Anonymous wrote:
Anonymous wrote:
Anonymous wrote:
Anonymous wrote:
Anonymous wrote:Not that pp, but the wife needs therapy to figure out why she is spending to be happier (which is probably going to cost more than the crafts spending...ask me how I know...)
And the OP needs therapy because he seems to hold his wife in contempt, which a lot of marriages never recover from.
So OP needs to spend $200 to speak to some stranger about his wife's crafting hobby? Is that supposed to make feel better? Do you not realize that is money down the drain? I think the claims that OP needs to pay alimony is overblown. If OP is renting, he can move out and let the wife take over and just quietly divorce. What is the big deal? Life is too short to spend it with someone who's unattractive, both inside and out.
No, the OP needs therapy because he sounds ragey and is super upset about 20 pounds after his wife has had kids. That is, if he eventually wants to save his marriage. If not, he doesn't need therapy at all.
OP again. We don’t have kids. I don’t understand why you think 20lbs is nothing when it’s just bad for the body. It’s not about the weight.
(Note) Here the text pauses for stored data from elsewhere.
-- ==== Sys2Proof/WellFormed.lean ====
section
/-!
DEFINITION. Which commands are well formed: an operand that a folio field, a link field or the SPI link carries fits the
width the spec gives it. An ill-formed command names no event of the part. What is invalid by the spec's own rules (an
unknown meter number, a price above its limit) is well formed, and refused by the command's meaning.
-/
namespace Sys2Proof

/-- A number fits a field of so many bytes. -/
def fits (bytes n : Nat) : Bool := decide (n < 256 ^ bytes)

/-- A limit's amount fits its three bytes. -/
def LimitReq.wellFormed (r : LimitReq) : Bool := fits 3 r.amount

/-- A grade record's composition and margin are bytes. -/
def GradeReq.wellFormed (g : GradeReq) : Bool := fits 1 g.comp && fits 1 g.margin

/-- Every field of a GRADES body fits. -/
def GradesReq.wellFormed (r : GradesReq) : Bool :=
  r.grades.toList.all GradeReq.wellFormed && r.maps.a.toList.all (fits 1) && r.maps.b.toList.all (fits 1)

/-- Every field of a PRICE STAGING body fits. -/
def StagingReq.wellFormed (r : StagingReq) : Bool :=
  r.prices.toList.all (fits 3) && fits 1 r.cond && fits 1 r.weekday && fits 3 r.second

/-- A CF fits its two bytes. -/
def CalEntry.wellFormed : CalEntry → Bool
  | .leave => true
  | .set cf => fits 2 cf

/-- Every entry of a CALIBRATION body fits. -/
def calWellFormed (r : CalReq) : Bool := Meter.all.all fun m => (PerMeter.get r m).wellFormed

/-- Every field of a WATCH entry fits. -/
def WatchReq.wellFormed (w : WatchReq) : Bool := fits 1 w.action && fits 1 w.object && fits 8 w.threshold

/-- Every second of a SCHEDULE body fits. -/
def ScheduleReq.wellFormed : ScheduleReq → Bool
  | .entries days => days.toList.all fun d => fits 3 d.1 && fits 3 d.2
  | .alwaysOpen => true
  | .other => true

/-- A DOWNLINK body fits: one byte of address, and a payload whose length is a byte and which the body has room for. -/
def DownlinkReq.wellFormed (r : DownlinkReq) : Bool := fits 1 r.addr && decide (r.payload.length ≤ 237)

/-- A complete frame holds as many payload bytes as its length character says (R112). -/
def Frame.wellFormed (f : Frame) : Bool := decide (f.payload.length = f.length.toNat)

/-- A start address of the exchange memory. -/
def inMemory (addr : BitVec 16) : Bool := decide (addr.toNat < 8192)

/-- A command is well formed. -/
def Instr.wellFormed : Instr → Bool
  | .pulserEdge _ _ _ => true
  | .rateExpiry _ _ => true
  | .meterClear _ _ n => fits 1 n
  | .grades _ _ req => req.wellFormed
  | .priceStaging _ _ req => req.wellFormed
  | .priceSwap _ => true
  | .nozzleLift _ _ _ => true
  | .nozzleHang _ _ _ => true
  | .authorize _ _ _ req => req.limit.wellFormed
  | .changeLimit _ _ _ req => req.wellFormed
  | .stop _ _ _ => true
  | .resume _ _ _ => true
  | .endSale _ _ _ => true
  | .authTimeout _ _ => true
  | .valveStagger _ _ => true
  | .slowValveClose _ _ => true
  | .noflowTimeout _ _ => true
  | .suspendTimeout _ _ => true
  | .settleTime _ _ => true
  | .startSlotGrant _ => true
  | .motorGap _ => true
  | .restartGap _ => true
  | .pressureOkPresent _ _ => true
  | .pressureOkAbsent _ _ => true
  | .pressureTimeout _ _ => true
  | .pressureLost _ _ => true
  | .idleRun _ _ => true
  | .failHold _ _ => true
  | .motorRetry _ _ n => fits 1 n
  | .transferEnd _ _ echo => decide (echo.length = 54)
  | .refreshStart _ _ => true
  | .zeroCheckHold _ _ => true
  | .lampTestHold _ _ => true
  | .displayRetest _ _ n => fits 1 n
  | .darkDelay _ => true
  | .message _ _ _ text => decide (text.length ≤ 240)
  | .temperatureSample _ _ => true
  | .warmLimit _ => true
  | .pollCycleStart _ _ => true
  | .answerFrame _ _ f => f.wellFormed
  | .answerTimeout _ _ => true
  | .receiveError _ _ => true
  | .breakOff _ _ => true
  | .resyncEnd _ _ => true
  | .readerStartTimeout _ _ => true
  | .offTime _ _ => true
  | .tamperInputOpen _ _ => true
  | .readerClear _ _ n => fits 1 n
  | .readerRestart _ _ n => fits 1 n
  | .admission _ _ _ => true
  | .uplinkReturn _ _ _ => true
  | .downlink _ _ _ req => req.wellFormed
  | .reportReturn _ _ => true
  | .watchFolio _ _ req => req.toList.all WatchReq.wellFormed
  | .periodicTimer _ => true
  | .journalWriteComplete _ damage => decide (damage.length ≤ 2048)
  | .metrologySwitchChange _ _ => true
  | .calibration _ _ req => calWellFormed req
  | .journalInit _ _ => true
  | .powerOn _ _ taken decay =>
    decide (taken ≤ 2048) && decide (decay.map Prod.fst).Nodup && decay.all fun d => decide (d.2.length ≤ 2048)
  | .hostReset _ => true
  | .powerWarning _ => true
  | .warningCleared _ => true
  | .clockTick _ => true
  | .setClock _ _ weekday second => fits 1 weekday && fits 3 second
  | .schedule _ _ req => req.wellFormed
  | .openSite _ _ => true
  | .closeSite _ _ => true
  | .wakeSettle _ => true
  | .closeGrace _ => true
  | .motorSpacing _ => true
  | .readMemory _ addr _ => inMemory addr
  | .writeMemory _ addr _ => inMemory addr
  | .readRegister _ _ => true
  | .unknownCommand _ cmd => !(cmd == 0x21#8 || cmd == 0x22#8 || cmd == 0x31#8 || cmd == 0x32#8)
  | .touch _ _ => true
  | .fresh _ _ => true
  | .freshMask _ _ => true
  | .stray _ => true
  | .strayRegisterWrite _ addr => addr == 0#16 || decide (4 < addr.toNat)
  | .config _ _ body => decide (body.length ≤ 240)
  | .statusUpdate _ => true
  | .tamperInputClosed _ _ => true
  | .warningInputInactive _ => true

end Sys2Proof
end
It’s about what led to it and what’s keeping it on.
20lbs is not a lot and it can reflect "emotional eating" from acute stress or depression that will pass. Are you really going to divorce over 20 lbs without giving her a chance to work on it?
I was at 135 when married, hit 149 at one point, went down to 128 at one point, and I'm back at 135 during the past 10 years of marriage. I'm excuding the weight when I was pregnant. My DH was at 150 at marriage, hit 170 and stayed at 170. I don't think that his weight gain is a problem. My point is, depending on what's going on, people's weight fluctuate more than others. Why not give her a chance.